» Exercise aim
Beginning with the first line, copy out each line of the material until the line containing "0x70 | _ => none" has been copied as well.

» Recorded information
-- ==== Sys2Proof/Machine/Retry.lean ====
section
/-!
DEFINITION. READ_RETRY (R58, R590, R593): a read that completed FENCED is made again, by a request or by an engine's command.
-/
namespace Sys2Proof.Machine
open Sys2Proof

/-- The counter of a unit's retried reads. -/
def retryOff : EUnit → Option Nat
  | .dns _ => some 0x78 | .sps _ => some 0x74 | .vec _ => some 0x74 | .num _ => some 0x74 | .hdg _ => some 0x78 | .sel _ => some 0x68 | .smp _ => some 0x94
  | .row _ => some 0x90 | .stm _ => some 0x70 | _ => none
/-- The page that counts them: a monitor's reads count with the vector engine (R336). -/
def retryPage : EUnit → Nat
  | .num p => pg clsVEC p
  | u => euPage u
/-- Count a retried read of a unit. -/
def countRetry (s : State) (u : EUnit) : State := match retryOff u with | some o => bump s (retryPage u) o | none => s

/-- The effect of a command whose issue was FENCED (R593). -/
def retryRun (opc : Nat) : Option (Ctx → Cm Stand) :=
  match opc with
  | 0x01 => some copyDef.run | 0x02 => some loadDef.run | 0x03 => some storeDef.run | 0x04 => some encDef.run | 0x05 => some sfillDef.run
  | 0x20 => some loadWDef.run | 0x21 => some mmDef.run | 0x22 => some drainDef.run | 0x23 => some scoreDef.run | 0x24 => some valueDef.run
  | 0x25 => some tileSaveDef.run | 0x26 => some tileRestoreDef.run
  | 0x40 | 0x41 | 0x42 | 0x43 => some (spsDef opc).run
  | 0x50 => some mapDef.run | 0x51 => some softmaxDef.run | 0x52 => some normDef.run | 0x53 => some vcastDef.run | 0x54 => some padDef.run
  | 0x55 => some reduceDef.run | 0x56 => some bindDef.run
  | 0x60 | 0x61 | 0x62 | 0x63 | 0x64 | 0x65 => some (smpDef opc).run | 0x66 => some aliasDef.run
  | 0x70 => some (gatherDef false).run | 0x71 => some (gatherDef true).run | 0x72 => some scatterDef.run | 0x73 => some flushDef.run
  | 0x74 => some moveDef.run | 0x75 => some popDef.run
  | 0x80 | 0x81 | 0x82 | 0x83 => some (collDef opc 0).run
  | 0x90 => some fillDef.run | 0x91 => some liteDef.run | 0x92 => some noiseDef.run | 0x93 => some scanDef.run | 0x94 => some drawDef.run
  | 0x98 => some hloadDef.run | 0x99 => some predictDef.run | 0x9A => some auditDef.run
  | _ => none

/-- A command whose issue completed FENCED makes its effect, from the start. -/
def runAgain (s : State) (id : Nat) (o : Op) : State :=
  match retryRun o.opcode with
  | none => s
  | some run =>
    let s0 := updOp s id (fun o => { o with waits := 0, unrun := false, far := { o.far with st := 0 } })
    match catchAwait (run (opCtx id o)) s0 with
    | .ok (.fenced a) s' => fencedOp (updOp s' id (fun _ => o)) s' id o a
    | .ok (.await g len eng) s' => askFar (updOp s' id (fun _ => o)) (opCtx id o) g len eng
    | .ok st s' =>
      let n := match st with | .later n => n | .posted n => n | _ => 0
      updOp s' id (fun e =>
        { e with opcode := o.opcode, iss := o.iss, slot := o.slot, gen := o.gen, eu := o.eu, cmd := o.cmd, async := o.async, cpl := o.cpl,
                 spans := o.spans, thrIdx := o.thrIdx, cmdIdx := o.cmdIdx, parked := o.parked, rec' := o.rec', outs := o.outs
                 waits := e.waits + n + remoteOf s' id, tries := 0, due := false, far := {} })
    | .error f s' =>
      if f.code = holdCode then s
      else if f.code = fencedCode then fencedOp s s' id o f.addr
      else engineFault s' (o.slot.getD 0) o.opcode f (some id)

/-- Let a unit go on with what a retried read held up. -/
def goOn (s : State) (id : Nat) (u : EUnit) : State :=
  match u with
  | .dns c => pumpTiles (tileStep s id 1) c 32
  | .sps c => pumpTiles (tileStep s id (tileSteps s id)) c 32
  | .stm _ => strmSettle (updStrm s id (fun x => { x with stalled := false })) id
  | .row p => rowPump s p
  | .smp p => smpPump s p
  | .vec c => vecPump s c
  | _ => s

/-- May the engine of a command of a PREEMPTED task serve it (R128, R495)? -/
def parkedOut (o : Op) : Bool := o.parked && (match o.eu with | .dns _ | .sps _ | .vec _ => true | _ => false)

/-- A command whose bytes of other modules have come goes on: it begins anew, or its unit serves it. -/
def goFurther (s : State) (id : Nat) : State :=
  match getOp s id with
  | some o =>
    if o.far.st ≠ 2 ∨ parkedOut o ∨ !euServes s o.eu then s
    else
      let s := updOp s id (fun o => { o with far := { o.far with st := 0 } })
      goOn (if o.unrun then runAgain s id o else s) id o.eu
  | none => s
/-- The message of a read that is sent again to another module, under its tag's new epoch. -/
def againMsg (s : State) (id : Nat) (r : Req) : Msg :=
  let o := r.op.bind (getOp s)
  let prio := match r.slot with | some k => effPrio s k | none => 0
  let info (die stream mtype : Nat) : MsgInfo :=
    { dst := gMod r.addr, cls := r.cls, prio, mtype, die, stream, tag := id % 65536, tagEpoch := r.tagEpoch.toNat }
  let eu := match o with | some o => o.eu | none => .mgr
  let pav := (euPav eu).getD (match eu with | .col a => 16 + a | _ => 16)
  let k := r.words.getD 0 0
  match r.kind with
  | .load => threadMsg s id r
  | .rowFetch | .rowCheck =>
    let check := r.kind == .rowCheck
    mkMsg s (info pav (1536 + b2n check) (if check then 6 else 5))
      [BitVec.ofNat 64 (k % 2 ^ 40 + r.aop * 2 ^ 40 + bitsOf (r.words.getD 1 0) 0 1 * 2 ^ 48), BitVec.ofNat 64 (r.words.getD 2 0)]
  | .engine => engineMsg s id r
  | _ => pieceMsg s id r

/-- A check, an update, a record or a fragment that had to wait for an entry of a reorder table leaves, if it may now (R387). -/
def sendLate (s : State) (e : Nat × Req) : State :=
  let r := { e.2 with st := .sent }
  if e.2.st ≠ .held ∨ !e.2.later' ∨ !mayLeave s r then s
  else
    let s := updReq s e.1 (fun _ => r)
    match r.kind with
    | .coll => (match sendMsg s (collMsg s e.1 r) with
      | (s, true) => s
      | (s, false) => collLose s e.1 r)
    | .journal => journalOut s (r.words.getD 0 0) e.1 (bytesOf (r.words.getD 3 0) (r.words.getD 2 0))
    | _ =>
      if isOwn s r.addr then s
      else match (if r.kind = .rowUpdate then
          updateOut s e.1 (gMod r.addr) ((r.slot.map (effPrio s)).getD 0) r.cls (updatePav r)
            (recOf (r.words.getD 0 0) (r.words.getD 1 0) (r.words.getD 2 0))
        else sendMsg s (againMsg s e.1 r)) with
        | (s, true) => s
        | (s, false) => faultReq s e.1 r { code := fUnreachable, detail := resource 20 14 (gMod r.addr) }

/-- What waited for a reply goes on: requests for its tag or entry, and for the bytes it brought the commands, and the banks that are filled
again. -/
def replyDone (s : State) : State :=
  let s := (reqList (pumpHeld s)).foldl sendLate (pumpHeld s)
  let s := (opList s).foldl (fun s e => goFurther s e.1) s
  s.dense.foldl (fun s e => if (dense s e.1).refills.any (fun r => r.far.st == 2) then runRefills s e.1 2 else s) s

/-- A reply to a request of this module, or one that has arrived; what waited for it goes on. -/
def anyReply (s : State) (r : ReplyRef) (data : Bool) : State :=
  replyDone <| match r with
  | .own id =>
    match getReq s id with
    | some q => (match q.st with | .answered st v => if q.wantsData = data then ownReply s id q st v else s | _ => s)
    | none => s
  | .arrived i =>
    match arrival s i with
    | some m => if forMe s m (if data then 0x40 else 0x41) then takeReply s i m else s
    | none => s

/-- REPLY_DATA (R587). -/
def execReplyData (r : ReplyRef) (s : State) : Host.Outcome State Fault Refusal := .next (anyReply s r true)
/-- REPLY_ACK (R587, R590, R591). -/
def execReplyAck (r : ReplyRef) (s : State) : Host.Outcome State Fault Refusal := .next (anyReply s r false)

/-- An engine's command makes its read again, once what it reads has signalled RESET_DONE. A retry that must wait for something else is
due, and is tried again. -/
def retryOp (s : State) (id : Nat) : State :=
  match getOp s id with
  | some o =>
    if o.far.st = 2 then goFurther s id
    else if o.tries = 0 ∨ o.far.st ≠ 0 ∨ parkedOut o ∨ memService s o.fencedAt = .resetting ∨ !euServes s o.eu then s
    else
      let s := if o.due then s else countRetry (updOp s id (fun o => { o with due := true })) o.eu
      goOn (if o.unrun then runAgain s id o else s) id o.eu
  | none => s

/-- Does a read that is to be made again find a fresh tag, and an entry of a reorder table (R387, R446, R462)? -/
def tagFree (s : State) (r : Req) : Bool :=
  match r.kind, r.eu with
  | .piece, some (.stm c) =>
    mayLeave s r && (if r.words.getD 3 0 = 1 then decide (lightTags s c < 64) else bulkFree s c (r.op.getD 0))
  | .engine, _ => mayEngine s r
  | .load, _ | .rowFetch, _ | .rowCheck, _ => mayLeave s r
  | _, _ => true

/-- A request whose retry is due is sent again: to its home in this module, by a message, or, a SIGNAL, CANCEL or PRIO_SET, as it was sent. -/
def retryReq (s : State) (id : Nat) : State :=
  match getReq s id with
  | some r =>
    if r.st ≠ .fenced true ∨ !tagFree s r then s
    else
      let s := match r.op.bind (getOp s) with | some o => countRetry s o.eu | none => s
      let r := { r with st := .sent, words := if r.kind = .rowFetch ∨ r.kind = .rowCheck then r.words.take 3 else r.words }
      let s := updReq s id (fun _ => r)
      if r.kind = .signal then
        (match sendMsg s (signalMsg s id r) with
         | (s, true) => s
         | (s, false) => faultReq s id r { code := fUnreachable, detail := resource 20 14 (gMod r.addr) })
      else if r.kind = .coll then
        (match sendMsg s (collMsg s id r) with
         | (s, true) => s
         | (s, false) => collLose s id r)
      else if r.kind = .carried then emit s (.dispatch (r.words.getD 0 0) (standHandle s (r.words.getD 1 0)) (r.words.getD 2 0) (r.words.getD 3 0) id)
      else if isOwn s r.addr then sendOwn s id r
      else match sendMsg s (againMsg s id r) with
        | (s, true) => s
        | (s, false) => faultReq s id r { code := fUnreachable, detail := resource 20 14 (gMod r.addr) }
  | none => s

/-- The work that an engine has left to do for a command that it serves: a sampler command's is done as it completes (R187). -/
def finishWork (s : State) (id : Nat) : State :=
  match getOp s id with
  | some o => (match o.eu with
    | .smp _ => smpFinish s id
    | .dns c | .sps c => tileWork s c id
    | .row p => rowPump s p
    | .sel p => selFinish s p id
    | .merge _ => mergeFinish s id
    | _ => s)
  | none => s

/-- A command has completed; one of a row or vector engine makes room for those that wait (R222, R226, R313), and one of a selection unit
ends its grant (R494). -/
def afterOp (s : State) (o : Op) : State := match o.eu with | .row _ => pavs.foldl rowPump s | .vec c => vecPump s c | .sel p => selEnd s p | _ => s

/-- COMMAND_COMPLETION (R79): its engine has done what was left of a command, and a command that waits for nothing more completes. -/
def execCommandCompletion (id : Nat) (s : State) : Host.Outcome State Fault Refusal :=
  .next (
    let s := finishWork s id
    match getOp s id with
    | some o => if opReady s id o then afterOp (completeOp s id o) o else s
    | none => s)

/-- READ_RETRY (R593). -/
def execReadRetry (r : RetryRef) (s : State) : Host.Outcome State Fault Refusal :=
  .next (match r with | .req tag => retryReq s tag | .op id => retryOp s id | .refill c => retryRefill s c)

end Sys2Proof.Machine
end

» Answer to this task
-- ==== Sys2Proof/Machine/Retry.lean ====
section
/-!
DEFINITION. READ_RETRY (R58, R590, R593): a read that completed FENCED is made again, by a request or by an engine's command.
-/
namespace Sys2Proof.Machine
open Sys2Proof

/-- The counter of a unit's retried reads. -/
def retryOff : EUnit → Option Nat
  | .dns _ => some 0x78 | .sps _ => some 0x74 | .vec _ => some 0x74 | .num _ => some 0x74 | .hdg _ => some 0x78 | .sel _ => some 0x68 | .smp _ => some 0x94
  | .row _ => some 0x90 | .stm _ => some 0x70 | _ => none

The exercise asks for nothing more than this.